▶ [Problem requirements]: For every line in the material below that holds "MbIn", report the line.

'''

/-- `execStat` keeps. -/
theorem execStat_keeps {s0 : State} (f : MbIn) (s : State) (h : Keeps s0 s) : KeepsRes s0 (execStat f s) := by
  unfold execStat
  repeat' first
    | intro _
    | with_reducible assumption
    | with_reducible apply State.frame_keeps
    | with_reducible apply State.statusFrame_keeps
    | with_reducible refine keepsRes_next ?_

/-- `execReleaseFrame` keeps. -/
theorem execReleaseFrame_keeps {s0 : State} (f : MbIn) (s : State) (h : Keeps s0 s) : KeepsRes s0 (execReleaseFrame f s) := by
  unfold execReleaseFrame
  repeat' first
    | intro _
    | with_reducible assumption
    | with_reducible apply State.frame_keeps
    | with_reducible apply State.statusFrame_keeps
    | with_reducible apply State.releaseBox_keeps
    | with_reducible refine keepsRes_next ?_

/-- `execEvack` keeps. -/
theorem execEvack_keeps {s0 : State} (f : MbIn) (s : State) (h : Keeps s0 s) : KeepsRes s0 (execEvack f s) := by
  unfold execEvack
  repeat' first
    | intro _
    | with_reducible assumption
    | with_reducible apply State.frame_keeps
    | with_reducible apply State.statusFrame_keeps
    | with_reducible apply State.modBox_keeps
    | with_reducible refine keepsRes_next ?_

/-- `State.pushEvents` keeps. -/
theorem State.pushEvents_keeps {s0 : State} (s : State) (m : Nat) (es : List EventRec) (h : Keeps s0 s) : Keeps s0 (State.pushEvents s m es) := by
  unfold State.pushEvents
  repeat' first
    | intro _
    | with_reducible assumption
    | with_reducible apply State.mbSend_keeps
    | with_reducible refine keeps_foldl ?_ _ ?_

/-- `execEventPush` keeps. -/
theorem execEventPush_keeps {s0 : State} (m : Fin 16) (s : State) (h : Keeps s0 s) : KeepsRes s0 (execEventPush m s) := by
  unfold execEventPush
  repeat' first
    | with_reducible assumption
    | with_reducible apply State.modBox_keeps
    | with_reducible apply State.pushEvents_keeps
    | extract_lets +onlyGivenNames t
    | with_reducible refine keepsRes_next ?_
    | split

/-- `State.mgmtSend` keeps. -/
theorem State.mgmtSend_keeps {s0 : State} (s : State) (kind : Nat) (peer : Nat) (b : List Sys2Proof.Byte) (h : Keeps s0 s) : Keeps s0 (State.mgmtSend s kind peer b) := by
  unfold State.mgmtSend
  repeat' first
    | extract_lets +onlyGivenNames t
    | ((with_reducible refine keeps_of_mk ?_); (with_reducible refine keeps_of ?_); with_reducible assumption)

/-- `State.arpLearn` keeps. -/
theorem State.arpLearn_keeps {s0 : State} (s : State) (ip : Nat) (mac : Nat) (h : Keeps s0 s) : Keeps s0 (State.arpLearn s ip mac) := by
  unfold State.arpLearn
  repeat' first
    | extract_lets +onlyGivenNames t
    | ((with_reducible refine keeps_of_mk ?_); (with_reducible refine keeps_of ?_); with_reducible assumption)
    | split

/-- `execArp` keeps. -/
theorem execArp_keeps {s0 : State} (f : MgmtFrame) (s : State) (h : Keeps s0 s) : KeepsRes s0 (execArp f s) := by
  unfold execArp
  repeat' first
    | with_reducible assumption
    | with_reducible apply State.arpLearn_keeps
    | with_reducible apply State.mgmtSend_keeps
    | (extract_lets +onlyGivenNames t; (with_reducible refine keeps_cut (s0 := s0) (t := t) ?_ ?_); rotate_left; intro ht; (try clear_value t); rotate_left; subst t)
    | extract_lets +onlyGivenNames t
    | with_reducible refine keepsRes_next ?_
    | split

/-- `execIcmpEcho` keeps. -/
theorem execIcmpEcho_keeps {s0 : State} (f : MgmtFrame) (s : State) (h : Keeps s0 s) : KeepsRes s0 (execIcmpEcho f s) := by
  unfold execIcmpEcho
  repeat' first
    | with_reducible assumption
    | with_reducible apply State.mgmtSend_keeps
    | (extract_lets +onlyGivenNames t; (with_reducible refine keeps_cut (s0 := s0) (t := t) ?_ ?_); rotate_left; intro ht; (try clear_value t); rotate_left; subst t)
    | extract_lets +onlyGivenNames t
    | ((with_reducible refine keeps_of_mk ?_); (with_reducible refine keeps_of ?_); with_reducible assumption)
    | with_reducible refine keepsRes_next ?_
    | split

/-- `execDhcpRenew` keeps. -/
theorem execDhcpRenew_keeps {s0 : State} (answer : Option (Nat × Nat)) (s : State) (h : Keeps s0 s) : KeepsRes s0 (execDhcpRenew answer s) := by
  unfold execDhcpRenew
  repeat' first
    | with_reducible assumption
    | extract_lets +onlyGivenNames t
    | ((with_reducible refine keeps_of_mk ?_); (with_reducible refine keeps_of ?_); with_reducible assumption)
    | with_reducible refine keepsRes_next ?_
    | split

/-- `execArpEntryAgeOut` keeps. -/
theorem execArpEntryAgeOut_keeps {s0 : State} (ip : Sys2Proof.W32) (s : State) (h : Keeps s0 s) : KeepsRes s0 (execArpEntryAgeOut ip s) := by
  unfold execArpEntryAgeOut
  repeat' first
    | extract_lets +onlyGivenNames t
    | ((with_reducible refine keeps_of_mk ?_); (with_reducible refine keeps_of ?_); with_reducible assumption)
    | with_reducible refine keepsRes_next ?_

/-- `State.smbReply` keeps. -/
theorem State.smbReply_keeps {s0 : State} (s : State) (acked : Bool) (b : List Sys2Proof.Byte) (h : Keeps s0 s) : Keeps s0 (State.smbReply s acked b) := by
  unfold State.smbReply
  repeat' first
    | extract_lets +onlyGivenNames t
    | ((with_reducible refine keeps_of_mk ?_); (with_reducible refine keeps_of ?_); with_reducible assumption)

/-- `State.pecError` keeps. -/
theorem State.pecError_keeps {s0 : State} (s : State) (h : Keeps s0 s) : Keeps s0 (State.pecError s) := by
  unfold State.pecError
  repeat' first
    | with_reducible apply State.smbReply_keeps
    | with_reducible apply State.total_keeps
    | extract_lets +onlyGivenNames t
    | ((with_reducible refine keeps_of_mk ?_); (with_reducible refine keeps_of ?_); with_reducible assumption)

/-- `execMbWrite` keeps. -/
theorem execMbWrite_keeps {s0 : State} (pecOk : Bool) (data : List Sys2Proof.Byte) (s : State) (h : Keeps s0 s) : KeepsRes s0 (execMbWrite pecOk data s) := by
  unfold execMbWrite
  repeat' first
    | with_reducible assumption
    | with_reducible apply State.smbReply_keeps
    | with_reducible apply State.pecError_keeps
    | with_reducible apply State.writeReq_keeps
    | (extract_lets +onlyGivenNames t; (with_reducible refine keeps_cut (s0 := s0) (t := t) ?_ ?_); rotate_left; intro ht; (try clear_value t); rotate_left; subst t)
    | extract_lets +onlyGivenNames t
    | with_reducible refine keepsRes_next ?_
    | split

/-- `execMbRdptr` keeps. -/
theorem execMbRdptr_keeps {s0 : State} (pecOk : Bool) (offset : Sys2Proof.W16) (s : State) (h : Keeps s0 s) : KeepsRes s0 (execMbRdptr pecOk offset s) := by
  unfold execMbRdptr
  repeat' first
    | with_reducible assumption
    | with_reducible apply State.smbReply_keeps
    | with_reducible apply State.pecError_keeps
    | extract_lets +onlyGivenNames t
    | ((with_reducible refine keeps_of_mk ?_); (with_reducible refine keeps_of ?_); with_reducible assumption)
    | with_reducible refine keepsRes_next ?_
    | split

/-- `execMbRead` keeps. -/
theorem execMbRead_keeps {s0 : State} (s : State) (h : Keeps s0 s) : KeepsRes s0 (execMbRead s) := by
  unfold execMbRead
  repeat' first
    | with_reducible assumption
    | with_reducible apply State.smbReply_keeps
    | extract_lets +onlyGivenNames t
    | ((with_reducible refine keeps_of_mk ?_); (with_reducible refine keeps_of ?_); with_reducible assumption)
    | with_reducible refine keepsRes_next ?_
    | split

/-- `execMbDoorbell` keeps. -/
theorem execMbDoorbell_keeps {s0 : State} (pecOk : Bool) (value : Sys2Proof.Byte) (s : State) (h : Keeps s0 s) : KeepsRes s0 (execMbDoorbell pecOk value s) := by
  unfold execMbDoorbell
  repeat' first
    | with_reducible assumption
    | with_reducible apply State.smbReply_keeps
    | with_reducible apply State.pecError_keeps
    | with_reducible apply State.ring_keeps
    | (extract_lets +onlyGivenNames t; (with_reducible refine keeps_cut (s0 := s0) (t := t) ?_ ?_); rotate_left; intro ht; (try clear_value t); rotate_left; subst t)
    | extract_lets +onlyGivenNames t
    | with_reducible refine keepsRes_next ?_
    | split

/-- `execMbStatus` keeps. -/
theorem execMbStatus_keeps {s0 : State} (s : State) (h : Keeps s0 s) : KeepsRes s0 (execMbStatus s) := by
  unfold execMbStatus
  repeat' first
    | with_reducible assumption
    | with_reducible apply State.smbReply_keeps
    | with_reducible refine keepsRes_next ?_

/-- `execCoolant` keeps. -/
theorem execCoolant_keeps {s0 : State} (pecOk : Bool) (data : List Sys2Proof.Byte) (s : State) (h : Keeps s0 s) : KeepsRes s0 (execCoolant pecOk data s) := by
  unfold execCoolant
  repeat' first
    | with_reducible assumption
    | with_reducible apply State.pecError_keeps
    | with_reducible apply State.smbReply_keeps
    | with_reducible apply State.total_keeps
    | extract_lets +onlyGivenNames t
    | ((with_reducible refine keeps_of_mk ?_); (with_reducible refine keeps_of ?_); with_reducible assumption)
    | with_reducible refine keepsRes_next ?_
    | split

/-- `execIdent` keeps. -/
theorem execIdent_keeps {s0 : State} (s : State) (h : Keeps s0 s) : KeepsRes s0 (execIdent s) := by
  unfold execIdent
  repeat' first
    | with_reducible assumption
    | with_reducible apply State.smbReply_keeps
    | with_reducible refine keepsRes_next ?_

/-- `State.pmbWords` keeps. -/
theorem State.pmbWords_keeps {s0 : State} (s : State) (words : List (Nat × Nat)) (h : Keeps s0 s) : Keeps s0 (State.pmbWords s words) := by
  unfold State.pmbWords
  repeat' first
    | extract_lets +onlyGivenNames t
    | ((with_reducible refine keeps_of_mk ?_); (with_reducible refine keeps_of ?_); with_reducible assumption)

/-- `State.pmbGood` keeps. -/
theorem State.pmbGood_keeps {s0 : State} (s : State) (words : List (Nat × Nat)) (h : Keeps s0 s) : Keeps s0 (State.pmbGood s words) := by
  unfold State.pmbGood
  repeat' first
    | with_reducible apply State.pmbWords_keeps
    | extract_lets +onlyGivenNames t
    | ((with_reducible refine keeps_of_mk ?_); (with_reducible refine keeps_of ?_); with_reducible assumption)

/-- `State.pmbBad` keeps. -/
theorem State.pmbBad_keeps {s0 : State} (s : State) (code : Nat) (h : Keeps s0 s) : Keeps s0 (State.pmbBad s code) := by
  unfold State.pmbBad
  repeat' first
    | with_reducible assumption
    | with_reducible apply State.event_keeps
    | with_reducible apply State.err_keeps
    | (extract_lets +onlyGivenNames t; (with_reducible refine keeps_cut (s0 := s0) (t := t) ?_ ?_); rotate_left; intro ht; (try clear_value t); rotate_left; subst t)
    | extract_lets +onlyGivenNames t
    | ((with_reducible refine keeps_of_mk ?_); (with_reducible refine keeps_of ?_); with_reducible assumption)
    | split

/-- `execPmbAlert` keeps. -/
theorem execPmbAlert_keeps {s0 : State} (words : List (Nat × Nat)) (s : State) (h : Keeps s0 s) : KeepsRes s0 (execPmbAlert words s) := by
  unfold execPmbAlert
  repeat' first
    | with_reducible assumption
    | with_reducible apply State.pmbGood_keeps
    | with_reducible apply State.err_keeps
    | (extract_lets +onlyGivenNames t; (with_reducible refine keeps_cut (s0 := s0) (t := t) ?_ ?_); rotate_left; intro ht; (try clear_value t); rotate_left; subst t)
    | extract_lets +onlyGivenNames t
    | ((with_reducible refine keeps_of_mk ?_); (with_reducible refine keeps_of ?_); with_reducible assumption)
    | with_reducible refine keepsRes_next ?_
    | split

/-- `execPmbusPoll` keeps. -/
theorem execPmbusPoll_keeps {s0 : State} (ok : Bool) (words : List (Nat × Nat)) (s : State) (h : Keeps s0 s) : KeepsRes s0 (execPmbusPoll ok words s) := by
  unfold execPmbusPoll
  repeat' first
    | with_reducible assumption
    | with_reducible apply State.pmbGood_keeps
    | with_reducible apply State.pmbBad_keeps
    | (extract_lets +onlyGivenNames t; (with_reducible refine keeps_cut (s0 := s0) (t := t) ?_ ?_); rotate_left; intro ht; (try clear_value t); rotate_left; subst t)
    | extract_lets +onlyGivenNames t
    | ((with_reducible refine keeps_of_mk ?_); (with_reducible refine keeps_of ?_); with_reducible assumption)
    | with_reducible refine keepsRes_next ?_
    | split

/-- `execPowerGainTrim` keeps. -/
theorem execPowerGainTrim_keeps {s0 : State} (pkgW : Sys2Proof.W16) (s : State) (h : Keeps s0 s) : KeepsRes s0 (execPowerGainTrim pkgW s) := by
  unfold execPowerGainTrim
  repeat' first
    | with_reducible assumption
    | extract_lets +onlyGivenNames t
    | ((with_reducible refine keeps_of_mk ?_); (with_reducible refine keeps_of ?_); with_reducible assumption)
    | with_reducible refine keepsRes_next ?_
    | split

/-- `State.tap` keeps. -/
theorem State.tap_keeps {s0 : State} (s : State) (i : TapInstr) (out : List Sys2Proof.Byte) (h : Keeps s0 s) : Keeps s0 (State.tap s i out) := by
  unfold State.tap
  repeat' first
    | extract_lets +onlyGivenNames t
    | ((with_reducible refine keeps_of_mk ?_); (with_reducible refine keeps_of ?_); with_reducible assumption)

/-- `execIdcode` keeps. -/
theorem execIdcode_keeps {s0 : State} (s : State) (h : Keeps s0 s) : KeepsRes s0 (execIdcode s) := by
  unfold execIdcode
  repeat' first
    | with_reducible assumption
    | with_reducible apply State.tap_keeps
    | with_reducible refine keepsRes_next ?_

/-- `execSamplePreload` keeps. -/
theorem execSamplePreload_keeps {s0 : State} (cells : List Bool) (s : State) (h : Keeps s0 s) : KeepsRes s0 (execSamplePreload cells s) := by
  unfold execSamplePreload
  repeat' first
    | with_reducible apply State.tap_keeps
    | extract_lets +onlyGivenNames t
    | ((with_reducible refine keeps_of_mk ?_); (with_reducible refine keeps_of ?_); with_reducible assumption)
    | with_reducible refine keepsRes_next ?_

'''

▶ [Task output]:
theorem execStat_keeps {s0 : State} (f : MbIn) (s : State) (h : Keeps s0 s) : KeepsRes s0 (execStat f s) := by
theorem execReleaseFrame_keeps {s0 : State} (f : MbIn) (s : State) (h : Keeps s0 s) : KeepsRes s0 (execReleaseFrame f s) := by
theorem execEvack_keeps {s0 : State} (f : MbIn) (s : State) (h : Keeps s0 s) : KeepsRes s0 (execEvack f s) := by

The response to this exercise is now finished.